** Try it **
A bare number is required: the count of lines in the material below that hold the word "hzero".
_ _ _ _
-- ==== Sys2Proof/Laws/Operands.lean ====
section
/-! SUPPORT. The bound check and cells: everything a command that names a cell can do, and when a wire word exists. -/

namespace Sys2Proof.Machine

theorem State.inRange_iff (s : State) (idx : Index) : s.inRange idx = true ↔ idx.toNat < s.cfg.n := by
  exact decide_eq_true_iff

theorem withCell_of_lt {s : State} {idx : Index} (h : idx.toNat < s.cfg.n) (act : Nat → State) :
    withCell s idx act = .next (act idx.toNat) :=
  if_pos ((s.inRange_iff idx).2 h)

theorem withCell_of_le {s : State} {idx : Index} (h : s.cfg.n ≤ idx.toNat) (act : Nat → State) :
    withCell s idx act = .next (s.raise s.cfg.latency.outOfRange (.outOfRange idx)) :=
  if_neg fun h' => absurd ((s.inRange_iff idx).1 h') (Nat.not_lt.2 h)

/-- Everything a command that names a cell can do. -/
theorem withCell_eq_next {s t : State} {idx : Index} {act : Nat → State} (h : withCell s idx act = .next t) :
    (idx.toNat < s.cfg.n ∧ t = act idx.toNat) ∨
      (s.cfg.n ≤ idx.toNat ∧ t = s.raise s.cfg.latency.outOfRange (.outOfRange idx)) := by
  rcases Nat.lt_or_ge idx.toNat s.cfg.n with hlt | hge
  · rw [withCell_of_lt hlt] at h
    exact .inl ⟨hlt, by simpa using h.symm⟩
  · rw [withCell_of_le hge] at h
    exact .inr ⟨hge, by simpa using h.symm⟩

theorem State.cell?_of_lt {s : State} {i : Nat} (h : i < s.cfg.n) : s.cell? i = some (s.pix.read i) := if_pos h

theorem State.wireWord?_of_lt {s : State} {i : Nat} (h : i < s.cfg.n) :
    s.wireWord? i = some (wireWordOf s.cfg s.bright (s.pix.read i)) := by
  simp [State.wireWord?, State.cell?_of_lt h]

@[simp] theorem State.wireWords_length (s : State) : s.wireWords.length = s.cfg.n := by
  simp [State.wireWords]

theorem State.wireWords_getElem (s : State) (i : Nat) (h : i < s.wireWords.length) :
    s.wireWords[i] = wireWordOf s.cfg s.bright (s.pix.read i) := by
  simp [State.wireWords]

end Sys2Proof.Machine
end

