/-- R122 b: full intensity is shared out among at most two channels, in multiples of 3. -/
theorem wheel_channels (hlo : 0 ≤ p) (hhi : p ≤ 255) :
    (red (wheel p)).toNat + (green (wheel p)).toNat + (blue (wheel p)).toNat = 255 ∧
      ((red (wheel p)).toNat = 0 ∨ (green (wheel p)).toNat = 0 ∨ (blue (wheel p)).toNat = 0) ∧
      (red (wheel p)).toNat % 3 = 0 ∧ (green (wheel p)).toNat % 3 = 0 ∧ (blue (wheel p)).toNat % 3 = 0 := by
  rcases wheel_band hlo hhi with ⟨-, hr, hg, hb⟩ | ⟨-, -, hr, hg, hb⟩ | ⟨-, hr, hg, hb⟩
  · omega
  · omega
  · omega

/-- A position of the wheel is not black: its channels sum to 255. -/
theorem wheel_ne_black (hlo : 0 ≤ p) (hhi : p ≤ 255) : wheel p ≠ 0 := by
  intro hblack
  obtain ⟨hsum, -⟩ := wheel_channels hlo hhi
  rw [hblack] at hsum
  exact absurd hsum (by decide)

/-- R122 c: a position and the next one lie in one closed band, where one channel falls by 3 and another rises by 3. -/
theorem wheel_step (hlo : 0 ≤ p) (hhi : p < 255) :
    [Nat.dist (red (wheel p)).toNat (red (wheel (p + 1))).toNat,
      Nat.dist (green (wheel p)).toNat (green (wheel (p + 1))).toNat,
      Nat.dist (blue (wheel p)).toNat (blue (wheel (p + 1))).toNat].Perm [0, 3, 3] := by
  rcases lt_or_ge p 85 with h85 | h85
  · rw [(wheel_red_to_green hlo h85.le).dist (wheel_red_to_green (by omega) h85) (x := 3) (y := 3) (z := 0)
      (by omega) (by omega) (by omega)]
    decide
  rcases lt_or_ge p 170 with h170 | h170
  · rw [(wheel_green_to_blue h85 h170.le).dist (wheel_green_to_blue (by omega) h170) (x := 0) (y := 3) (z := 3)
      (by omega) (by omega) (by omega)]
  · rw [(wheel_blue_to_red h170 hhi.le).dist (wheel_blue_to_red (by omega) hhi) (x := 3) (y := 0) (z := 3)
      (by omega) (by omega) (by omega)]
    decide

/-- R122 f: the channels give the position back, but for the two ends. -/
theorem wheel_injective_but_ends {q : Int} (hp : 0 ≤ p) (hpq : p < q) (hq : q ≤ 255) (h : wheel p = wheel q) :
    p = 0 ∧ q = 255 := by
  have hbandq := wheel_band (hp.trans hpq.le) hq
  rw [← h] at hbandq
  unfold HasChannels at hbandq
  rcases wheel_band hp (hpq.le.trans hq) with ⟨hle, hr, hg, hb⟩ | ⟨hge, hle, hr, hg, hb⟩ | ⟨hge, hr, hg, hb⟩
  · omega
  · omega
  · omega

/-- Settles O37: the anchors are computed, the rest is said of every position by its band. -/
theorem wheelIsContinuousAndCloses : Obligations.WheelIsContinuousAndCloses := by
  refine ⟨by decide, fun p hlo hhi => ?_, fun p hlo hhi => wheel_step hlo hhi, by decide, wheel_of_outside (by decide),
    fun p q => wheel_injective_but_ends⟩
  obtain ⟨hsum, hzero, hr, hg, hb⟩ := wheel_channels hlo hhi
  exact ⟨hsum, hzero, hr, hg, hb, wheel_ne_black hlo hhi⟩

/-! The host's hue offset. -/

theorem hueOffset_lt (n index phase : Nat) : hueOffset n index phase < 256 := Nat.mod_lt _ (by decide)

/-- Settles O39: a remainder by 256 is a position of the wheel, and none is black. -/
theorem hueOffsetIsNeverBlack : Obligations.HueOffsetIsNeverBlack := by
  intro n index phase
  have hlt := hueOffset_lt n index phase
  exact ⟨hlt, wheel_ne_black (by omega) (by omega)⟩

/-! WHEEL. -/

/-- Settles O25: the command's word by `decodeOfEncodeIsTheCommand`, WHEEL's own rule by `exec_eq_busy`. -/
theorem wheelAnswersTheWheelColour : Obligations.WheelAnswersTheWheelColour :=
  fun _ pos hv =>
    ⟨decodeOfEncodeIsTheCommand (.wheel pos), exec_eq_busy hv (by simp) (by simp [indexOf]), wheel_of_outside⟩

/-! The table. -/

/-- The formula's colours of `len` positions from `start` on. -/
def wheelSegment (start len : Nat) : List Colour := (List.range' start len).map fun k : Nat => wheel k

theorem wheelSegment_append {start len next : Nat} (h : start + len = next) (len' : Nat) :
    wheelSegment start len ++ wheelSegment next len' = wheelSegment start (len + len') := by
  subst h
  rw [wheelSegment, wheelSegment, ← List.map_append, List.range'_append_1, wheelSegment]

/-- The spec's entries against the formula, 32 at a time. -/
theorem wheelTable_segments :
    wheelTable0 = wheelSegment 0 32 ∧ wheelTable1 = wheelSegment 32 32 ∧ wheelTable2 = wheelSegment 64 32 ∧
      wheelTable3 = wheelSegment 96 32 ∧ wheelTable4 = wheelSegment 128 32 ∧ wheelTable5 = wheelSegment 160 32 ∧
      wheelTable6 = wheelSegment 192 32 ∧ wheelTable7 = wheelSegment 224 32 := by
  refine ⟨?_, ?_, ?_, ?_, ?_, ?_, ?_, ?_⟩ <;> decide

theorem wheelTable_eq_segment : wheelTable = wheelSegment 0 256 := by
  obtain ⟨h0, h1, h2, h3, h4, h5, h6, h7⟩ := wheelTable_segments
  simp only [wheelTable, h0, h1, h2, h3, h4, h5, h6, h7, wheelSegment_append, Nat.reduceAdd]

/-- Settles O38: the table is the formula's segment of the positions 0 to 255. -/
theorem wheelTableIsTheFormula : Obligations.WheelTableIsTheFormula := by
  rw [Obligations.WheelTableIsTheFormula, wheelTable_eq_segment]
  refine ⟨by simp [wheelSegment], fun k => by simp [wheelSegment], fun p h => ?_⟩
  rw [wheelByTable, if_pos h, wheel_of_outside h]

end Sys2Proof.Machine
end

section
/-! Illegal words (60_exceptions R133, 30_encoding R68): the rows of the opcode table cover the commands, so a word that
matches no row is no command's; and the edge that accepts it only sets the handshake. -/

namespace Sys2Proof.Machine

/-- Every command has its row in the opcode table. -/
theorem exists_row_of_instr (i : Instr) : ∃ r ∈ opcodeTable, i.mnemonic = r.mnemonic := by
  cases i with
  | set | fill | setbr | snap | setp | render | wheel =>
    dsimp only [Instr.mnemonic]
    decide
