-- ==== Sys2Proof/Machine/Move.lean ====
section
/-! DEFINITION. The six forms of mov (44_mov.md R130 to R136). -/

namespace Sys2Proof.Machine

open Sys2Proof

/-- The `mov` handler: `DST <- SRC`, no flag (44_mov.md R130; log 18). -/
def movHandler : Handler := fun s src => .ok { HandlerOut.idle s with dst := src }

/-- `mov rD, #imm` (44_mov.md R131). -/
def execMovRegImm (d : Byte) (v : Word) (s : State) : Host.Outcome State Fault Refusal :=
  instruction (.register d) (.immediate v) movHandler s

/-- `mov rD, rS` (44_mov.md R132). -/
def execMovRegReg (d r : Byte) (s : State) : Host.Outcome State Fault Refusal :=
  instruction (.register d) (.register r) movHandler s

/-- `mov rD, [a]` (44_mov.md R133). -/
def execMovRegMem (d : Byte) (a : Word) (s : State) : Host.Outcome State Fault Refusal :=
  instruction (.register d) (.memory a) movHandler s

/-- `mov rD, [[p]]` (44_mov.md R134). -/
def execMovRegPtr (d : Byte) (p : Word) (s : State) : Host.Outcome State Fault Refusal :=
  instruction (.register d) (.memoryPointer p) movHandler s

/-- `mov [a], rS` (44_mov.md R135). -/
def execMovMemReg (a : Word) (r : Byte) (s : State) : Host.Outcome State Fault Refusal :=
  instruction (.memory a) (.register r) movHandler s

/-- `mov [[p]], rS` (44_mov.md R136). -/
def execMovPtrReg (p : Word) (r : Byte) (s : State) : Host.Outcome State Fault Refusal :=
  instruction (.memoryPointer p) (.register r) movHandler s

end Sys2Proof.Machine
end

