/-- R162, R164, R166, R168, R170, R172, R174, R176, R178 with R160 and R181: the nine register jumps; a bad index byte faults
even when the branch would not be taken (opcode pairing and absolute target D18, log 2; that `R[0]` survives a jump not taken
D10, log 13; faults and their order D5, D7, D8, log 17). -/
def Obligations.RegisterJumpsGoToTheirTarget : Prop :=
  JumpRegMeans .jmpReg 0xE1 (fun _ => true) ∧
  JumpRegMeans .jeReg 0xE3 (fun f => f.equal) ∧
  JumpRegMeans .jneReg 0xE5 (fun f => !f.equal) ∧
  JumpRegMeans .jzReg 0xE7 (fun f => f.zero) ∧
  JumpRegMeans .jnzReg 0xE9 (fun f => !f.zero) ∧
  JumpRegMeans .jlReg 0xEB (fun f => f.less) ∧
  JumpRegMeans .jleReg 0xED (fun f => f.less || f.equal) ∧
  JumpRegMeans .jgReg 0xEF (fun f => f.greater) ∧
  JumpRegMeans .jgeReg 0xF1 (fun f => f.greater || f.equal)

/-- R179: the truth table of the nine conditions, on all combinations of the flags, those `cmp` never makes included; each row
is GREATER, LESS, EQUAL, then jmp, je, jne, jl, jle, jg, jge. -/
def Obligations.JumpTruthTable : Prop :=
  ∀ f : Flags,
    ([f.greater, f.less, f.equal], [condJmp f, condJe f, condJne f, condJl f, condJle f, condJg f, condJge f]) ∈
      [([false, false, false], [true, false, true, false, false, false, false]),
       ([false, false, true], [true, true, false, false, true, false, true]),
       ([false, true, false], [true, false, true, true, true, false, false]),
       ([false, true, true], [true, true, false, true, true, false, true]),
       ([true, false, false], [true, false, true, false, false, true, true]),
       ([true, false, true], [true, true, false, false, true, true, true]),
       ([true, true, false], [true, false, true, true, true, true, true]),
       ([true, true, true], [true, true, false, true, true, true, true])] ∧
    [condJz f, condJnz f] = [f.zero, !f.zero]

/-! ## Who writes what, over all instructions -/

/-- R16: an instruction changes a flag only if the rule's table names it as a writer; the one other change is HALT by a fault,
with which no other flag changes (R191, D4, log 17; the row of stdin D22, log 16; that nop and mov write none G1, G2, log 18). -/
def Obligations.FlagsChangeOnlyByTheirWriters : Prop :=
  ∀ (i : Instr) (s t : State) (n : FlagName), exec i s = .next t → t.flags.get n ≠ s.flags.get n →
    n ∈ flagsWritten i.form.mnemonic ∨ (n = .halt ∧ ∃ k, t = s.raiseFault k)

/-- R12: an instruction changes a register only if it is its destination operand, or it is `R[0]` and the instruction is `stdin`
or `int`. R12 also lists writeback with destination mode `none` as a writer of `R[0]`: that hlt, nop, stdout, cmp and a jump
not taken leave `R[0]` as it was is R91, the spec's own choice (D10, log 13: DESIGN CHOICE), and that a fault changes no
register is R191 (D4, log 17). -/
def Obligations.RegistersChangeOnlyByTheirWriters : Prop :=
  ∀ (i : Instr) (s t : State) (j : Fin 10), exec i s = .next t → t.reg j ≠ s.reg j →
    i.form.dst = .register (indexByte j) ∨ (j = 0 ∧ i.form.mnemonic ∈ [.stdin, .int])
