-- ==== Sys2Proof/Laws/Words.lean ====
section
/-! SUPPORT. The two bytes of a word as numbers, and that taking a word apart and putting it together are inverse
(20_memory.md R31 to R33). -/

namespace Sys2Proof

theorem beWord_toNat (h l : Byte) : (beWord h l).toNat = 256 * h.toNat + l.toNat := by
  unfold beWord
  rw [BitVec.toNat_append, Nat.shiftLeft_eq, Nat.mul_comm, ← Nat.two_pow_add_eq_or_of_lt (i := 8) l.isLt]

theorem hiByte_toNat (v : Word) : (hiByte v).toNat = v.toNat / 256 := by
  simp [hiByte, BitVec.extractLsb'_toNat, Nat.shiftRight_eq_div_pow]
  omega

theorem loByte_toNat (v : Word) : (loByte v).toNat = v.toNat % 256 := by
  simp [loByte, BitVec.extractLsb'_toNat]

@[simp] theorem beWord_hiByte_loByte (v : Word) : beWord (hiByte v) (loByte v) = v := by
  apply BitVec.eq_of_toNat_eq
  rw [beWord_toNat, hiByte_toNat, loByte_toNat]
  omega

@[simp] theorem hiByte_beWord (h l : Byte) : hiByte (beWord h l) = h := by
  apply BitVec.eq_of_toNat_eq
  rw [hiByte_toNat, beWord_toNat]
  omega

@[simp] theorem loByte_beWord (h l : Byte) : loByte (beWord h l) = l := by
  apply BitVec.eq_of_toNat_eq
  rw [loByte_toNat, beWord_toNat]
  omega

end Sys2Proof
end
_ _ _ _
** Output of the exercise **
2